US challenging Australia in Japanese meat market

January 29, 1982

Australia is losing to American exporters part of the Japanese meat market it has traditionally dominated.

Part of the problem for the Australians is that they will sell only entire carcasses, while Americans are happy to sell the selected cuts Japanese consumers like.

Australians' domination of the Japanese beef market has included everything from ground steak to expensive cuts. But their beef comes from cattle that graze on grass, the same beef Australians eat, and in the past five years the Japanese have acquired a taste for corn-fed beef.

The Australians have tried to meet the demand. Like Americans, Australians also raise corn-fed cattle, but almost exclusively for export. And because Australians don't want to pay high prices and eat the corn-fed beef themselves, they export only whole carcasses. This means they have no domestic market to fall back on when the Japanese only want certain cuts of corn-fed beef.

US exporters don't have the same problem. What the Japanese won't buy can be sold at home.

The bottom line: a growing Japanese export market for US beef producers and a declining one for the Australians.

Recent talks between Japanese and Australian government officials led to assurances that Australia would continue to be a major supplier to Japan. But worried Australian producers noted the Japanese set no minimum import level.

Australian cattlemen are hoping the Japanese taste for corn-fed beef may have peaked - but apparently few in the industry really believe this.
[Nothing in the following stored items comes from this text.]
-- ==== Sys2Proof/Machine/Timing.lean ====
section
/-!
DEFINITION. Timing sets: banks, periods, the edges an entry uses, the checks of `tmg.set` and of dispatch, and the
rate tables of the fractional-rate fallback (04 R125–R136). Times are in units of 0.25 ps.
-/

namespace Sys2Proof

open Sys2Proof.Machine

/-! ## Banks and periods -/

/-- A bank of a group. -/
def Machine.GrpSt.bankOf (g : GrpSt) (b : Bool) : Tbl TsRec := if b then g.bank1 else g.bank0

/-- A defined timing set of a bank of a group. -/
def Machine.State.tsOf (s : State) (g : Nat) (bank : Bool) (ts : Nat) : Option TsRec :=
  Tbl.find ((s.grpAt g).bankOf bank) ts

/-- The set in the current bank. -/
def Machine.State.tsNow (s : State) (g ts : Nat) : Option TsRec := s.tsOf g (s.grpAt g).bank ts

/-- PERIOD of a committed set. -/
def Machine.State.periodNow (s : State) (g ts : Nat) : Option Nat := (s.tsNow g ts).map (·.period)

/-- Owner of a timing set (04 R129). -/
def Machine.State.ownsTs (s : State) (p g ts : Nat) : Bool := (s.part p).timingSets.getLsbD (64 * g + ts)

/-- Sets that a partition may select: defined and owned (03 R96, R105). -/
def Machine.State.periodOwned (s : State) (p g ts : Nat) : Option Nat :=
  if s.ownsTs p g ts then s.periodNow g ts else none

/-- Entry of a channel position; a position that carries none is all 0 (04 R126). -/
def TsRec.entryAt (r : TsRec) (k : Nat) : TsEntry :=
  ((r.entries.find? (fun x => x.1.val == k)).map (·.2)).getD
    { driveFmt := 0, cmpMode := 0, d := [0, 0, 0, 0], c := [0, 0], rsvd := false }

def TsEntry.dAt (e : TsEntry) (i : Nat) : Nat := e.d[i]?.getD 0
def TsEntry.cAt (e : TsEntry) (i : Nat) : Nat := e.c[i]?.getD 0

/-- Data-multiplex factor of MUX_MODE; 1 in full format (04 R132). -/
def muxFactor (m : Nat) : Nat := if m = 1 then 2 else if m = 2 then 4 else 1

/-- Rounded to 0.25 ps. -/
def roundDiv (a b : Nat) : Nat := (2 * a + b) / (2 * max 1 b)

/-- Drive edges that a format can use (04 R130, R132). -/
def TsEntry.driveEdges (e : TsEntry) (period m : Nat) : List Nat :=
  match e.driveFmt with
  | 0 => [e.dAt 0]
  | 1 | 2 | 5 => [e.dAt 0, e.dAt 1]
  | 3 => [e.dAt 0, e.dAt 1, e.dAt 2]
  | 4 => [e.dAt 0, e.dAt 1, e.dAt 2, e.dAt 3]
  | _ => (List.range m).map (fun i => e.dAt 0 + roundDiv (i * period) m)

/-- Strobes that an entry can raise (04 R131, R132). -/
def TsEntry.strobes (e : TsEntry) (period m : Nat) : List Nat :=
  if e.driveFmt = 6 then (List.range m).map (fun i => e.cAt 0 + roundDiv (i * period) m)
  else if e.cmpMode = 0 then [e.cAt 0] else [e.cAt 0, e.cAt 1]

def lowest (l : List Nat) : Nat := (minOf l).getD 0
def highest (l : List Nat) : Nat := l.foldl max 0

/-! ## Checks of a tmg.set record (04 R127, R130) -/

/-- Used drive edges in their order, 250 ps apart. -/
def spaced : List Nat → Bool
  | a :: b :: r => decide (a + 1000 ≤ b) && spaced (b :: r)
  | _ => true

/-- The bit-spacing rule of a data-multiplex channel of factor `m` (04 R132). -/
def TsEntry.bitsOk (e : TsEntry) (period m : Nat) : Bool :=
  decide (1000 * m ≤ period) && decide (e.dAt 0 + roundDiv ((m - 1) * period) m < 4 * period) &&
    decide (e.cAt 0 + roundDiv ((m - 1) * period) m < 4 * period)

/-- The format fits the multiplex mode: 0–5 in full format, 6 in data-multiplex (04 R130). -/
def fmtFits (driveFmt mux : Nat) : Bool := if mux = 0 then decide (driveFmt ≤ 5) else decide (driveFmt = 6)

/-- MUX_MODE of a channel, when a commit of its present owner set it since the last reset and no other value is staged
(04 R130). -/
def Machine.State.muxSettled (s : State) (c : Nat) : Option Nat :=
  match Tbl.find s.host.params (pid 2 c 0x010) with
  | some v =>
    if s.host.muxMoved.contains c || (List.range 16).any (fun p => match Tbl.find (s.fnAt p).staged (pid 2 c 0x010) with
        | some w => decide (w ≠ v)
        | none => false) then none
    else some v.toNat
  | none => none

/-- Checks of the entry of one channel position. -/
def Machine.State.entryBad (s : State) (g k period : Nat) (e : TsEntry) : List (Bool × Status) :=
  let c := 32 * g + k
  let mux := s.parN 2 c 0x010
  let m := muxFactor mux
  let dm := decide (mux ≠ 0) && decide (e.driveFmt = 6)
  let edges := e.driveEdges period m
  [(e.rsvd, .badParam), (decide (7 ≤ e.driveFmt), .badParam), (decide (3 ≤ e.cmpMode), .badParam),
   ((match s.muxSettled c with
     | some v => !fmtFits e.driveFmt v
     | none => false), .badParam),
   ((edges ++ e.strobes period m).any (fun t => decide (4 * period ≤ t)), .outOfRange),
   (decide (e.driveFmt ≤ 5) && !spaced edges, .outOfRange),
   (decide (e.driveFmt ≤ 5) && decide (1 ≤ e.cmpMode) && decide (e.cAt 1 < e.cAt 0 + 1000), .outOfRange),
   (dm && !e.bitsOk period m, .outOfRange)]

/-- Checks of a whole record (04 R127). Entries of positions that carry no channel of the partition are ignored
(R126). -/
def Machine.State.tsBad (s : State) (p : Nat) (r : TsRec) : List (Bool × Status) :=
  [(r.rsvd, .badParam), (decide (15 < r.group) || decide (63 < r.ts), .outOfRange),
   (decide (r.period < 2500) || decide (4194304000 < r.period), .outOfRange)] ++
  (r.entries.filter (fun x => s.ownsChan p (32 * r.group + x.1.val))).flatMap
    (fun x => s.entryBad r.group x.1.val r.period x.2)

/-! ## Rate tables (04 R134–R136). Bit periods in units of 2^-24 ns -/

/-- Sum of the first `k` bit periods of an entry. -/
def RateEntry.sum (e : RateEntry) (k : Nat) : Int := (k * e.tb : Int) + e.slope * ((k * (k - 1) / 2 : Nat) : Int)

/-- Period of bit `k` of an entry. -/
def RateEntry.bit (e : RateEntry) (k : Nat) : Int := (e.tb : Int) + (k : Int) * e.slope

/-- Bits and length of one pass through the table. -/
def RateRec.bits (r : RateRec) : Nat := (r.entries.map (·.dwell)).sum
def RateRec.total (r : RateRec) : Int := (r.entries.map (fun e => e.sum e.dwell)).sum

/-- Sum of the first `k` bits of a pass, `k` at most its length. -/
def sumBits : List RateEntry → Nat → Int
  | [], _ => 0
  | e :: r, k => if k ≤ e.dwell then e.sum k else e.sum e.dwell + sumBits r (k - e.dwell)

/-- Period of the last bit of a pass. -/
def RateRec.lastBit (r : RateRec) : Int :=
  match r.entries.getLast? with
  | some e => e.bit (e.dwell - 1)
  | none => 0

/-- Σ T_q over the first `q` bits of a burst: MODE 0 wraps, MODE 1 holds the last period. -/
def RateRec.time (r : RateRec) (q : Nat) : Int :=
  let n := max 1 r.bits
  if q ≤ r.bits then sumBits r.entries q
  else if r.mode = 0 then ((q / n : Nat) : Int) * r.total + sumBits r.entries (q % n)
  else r.total + ((q - r.bits : Nat) : Int) * r.lastBit

/-- Shortest bit period of the table. -/
def RateRec.tmin (r : RateRec) : Nat :=
  lowest (r.entries.map (fun e => (min (e.bit 0) (e.bit (e.dwell - 1))).toNat))

/-- Units of 2^-24 ns as units of 0.25 ps, rounded. -/
def toQuarter (x : Int) : Nat := roundDiv (x.toNat * 4000) (2 ^ 24)

/-- Shortest cycle that the table produces for factor `m`, in units of 2^-24 of 0.25 ps, exactly. -/
def RateRec.cycleFine (r : RateRec) (m : Nat) : Nat := m * r.tmin * 4000

/-- The same in whole units of 0.25 ps, rounded down. -/
def RateRec.cycleMin (r : RateRec) (m : Nat) : Nat := r.cycleFine m / 2 ^ 24

/-- A limit of 04 R136 broken by an entry: 250 ps to 262,144 ns per bit. -/
def RateEntry.bad (e : RateEntry) : Bool :=
  decide (e.dwell < 1) || decide (2 ^ 32 ≤ e.dwell) || decide (2 ^ 48 ≤ e.tb) ||
    [e.bit 0, e.bit (e.dwell - 1)].any (fun t => decide (t < 4194304) || decide (262144 * 2 ^ 24 < t))

/-- Groups that a site runs resampled. -/
def Machine.State.rsmpGroup (s : State) (k g : Nat) : Bool := bit (s.parN 2 k 0x011) g == 1

/-! ## Checks over the sets a burst can select (04 R133) -/

/-- What a channel does in a set: period, drive edges, strobes, in units of 2^-24 of 0.25 ps. -/
structure ChTiming where
  ts     : Nat
  period : Nat
  drive  : List Nat
  strobe : List Nat
  fits   : Bool

/-- 0.25 ps in those units; 250 ps. -/
def fine : Nat := 2 ^ 24
def gap : Nat := 1000 * fine

/-- Bit times of a resampled channel within its cycle at the shortest bit period: each placed edge is rounded to
0.25 ps (04 R135). -/
def RateRec.bitTimes (t : RateRec) (m e : Nat) : List Nat :=
  (List.range m).map (fun i => (e + toQuarter ((i * t.tmin : Nat) : Int)) * fine)

/-- A channel's timing in a committed set of its group; in a resampled group the period is the shortest cycle of the
rate table (04 R135). -/
def Machine.State.chTiming (s : State) (k c ts : Nat) : Option ChTiming :=
  let g := c / 32
  (s.tsNow g ts).map (fun r =>
    let mux := s.parN 2 c 0x010
    let m := muxFactor mux
    let e := r.entryAt (c % 32)
    let plain : ChTiming :=
      { ts, period := r.period * fine, drive := (e.driveEdges r.period m).map (· * fine)
        strobe := (e.strobes r.period m).map (· * fine)
        fits := fmtFits e.driveFmt mux && (decide (mux = 0) || e.bitsOk r.period m) }
    if s.rsmpGroup k g then
      match (s.grpAt g).rate with
      | some t =>
        let p := t.cycleFine m
        { ts, period := p, drive := t.bitTimes m (e.dAt 0), strobe := t.bitTimes m (e.cAt 0)
          fits := fmtFits e.driveFmt mux && decide (gap * m ≤ p) &&
            (t.bitTimes m (e.dAt 0) ++ t.bitTimes m (e.cAt 0)).all (fun x => decide (x < 4 * p)) }
      | none => plain
    else plain)

/-- Order of a pair of sets. -/
def orderOk (a b : ChTiming) : Bool :=
  decide (highest a.drive + gap ≤ a.period + lowest b.drive) &&
    decide (highest a.strobe + gap ≤ a.period + lowest b.strobe)

/-- Overhang of a set. -/
def overhangOk (pmin : Nat) (a : ChTiming) : Bool :=
  decide (highest (a.drive ++ a.strobe) < a.period + 3 * pmin)

/-- First failing pair of a channel, if any: fit, order, overhang. -/
def pairBad (ts : List ChTiming) : Option (Nat × Nat) :=
  let pmin := lowest (ts.map (·.period))
  match ts.find? (fun a => !a.fits) with
  | some a => some (a.ts, a.ts)
  | none =>
    match (ts.flatMap (fun a => ts.map (fun b => (a, b)))).find? (fun x => !orderOk x.1 x.2) with
    | some x => some (x.1.ts, x.2.ts)
    | none => (ts.find? (fun a => !overhangOk pmin a)).map (fun a => (a.ts, a.ts))

/-- First channel of a site in a group that fails over the sets listed: lane, pair. -/
def Machine.State.edgeBad (s : State) (k g : Nat) (sets : List Nat) : Option (Nat × Nat × Nat) :=
  ((s.siteChans k).filter (fun c => c / 32 == g)).findSome? (fun c =>
    (pairBad (sets.filterMap (s.chTiming k c))).map (fun x => (s.laneOf c, x.1, x.2)))

/-! ## Resampled groups (04 R134) -/

/-- MUX_MODE values of a site's channels in a group. -/
def Machine.State.muxOf (s : State) (k g : Nat) : List Nat :=
  (((s.siteChans k).filter (fun c => c / 32 == g)).map (fun c => s.parN 2 c 0x010)).eraseDups

/-- A group that a site names is not fit to run resampled: a channel of the site in full format, two factors, a cycle
below 625 ps, or no rate table of the site's partition. -/
def Machine.State.rsmpUnfit (s : State) (p k g : Nat) : Bool :=
  let x := s.grpAt g
  let ms := s.muxOf k g
  x.rate.isNone || decide (x.rateOwner ≠ some (.inl p)) || decide (1 < ms.length) ||
    ms.any (fun m => decide (m = 0) || x.rate.any (fun t => decide (muxFactor m * t.tmin < 10485760)))

/-- Rate table and factor of a site's group that runs resampled; none for one that does not. -/
def Machine.State.rsmpShape (s : State) (k g : Nat) : Option (Nat × List RateEntry × List Nat) :=
  if s.rsmpGroup k g then (s.grpAt g).rate.map (fun t => (t.mode, t.entries, s.muxOf k g)) else none

/-- The resampled groups of a burst's sites agree. Every group that a site names must be fit; the groups that the burst
uses all run by one table with one factor, or none runs resampled. Answers the group whose rate table the refusal
names. -/
def Machine.State.rsmpBad (s : State) (p : Nat) (sites groups : List Nat) : Option Nat :=
  let named := sites.flatMap (fun k => ((List.range 16).filter (s.rsmpGroup k)).map (fun g => (k, g)))
  let used := sites.flatMap (fun k =>
    (groups.filter (fun g => (s.siteChans k).any (fun c => c / 32 == g))).map (fun g => (k, g)))
  match named.find? (fun x => s.rsmpUnfit p x.1 x.2) with
  | some x => some x.2
  | none =>
    match used with
    | [] => none
    | a :: rest => (rest.find? (fun x => decide (s.rsmpShape x.1 x.2 ≠ s.rsmpShape a.1 a.2))).map
        (fun x => if s.rsmpGroup x.1 x.2 then x.2 else a.2)

end Sys2Proof
end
In the year ending March 30, 1981, the latest period for which statistics are available, Australian beef exports to Japan dropped 8 percent, to 96,515 tons. US sales over the same period rose 10 percent, to 24,547 tons.

Neville McDonald, a Sydney-based spokesman for the Australian Meat and Livestock Corporation, a government agency, says, ''The key to the drop is at the top end of the market,'' where the choicest cuts of meat are sold.

He acknowledges that Australian officials are uncertain whether they will continue to lose out to US competitors.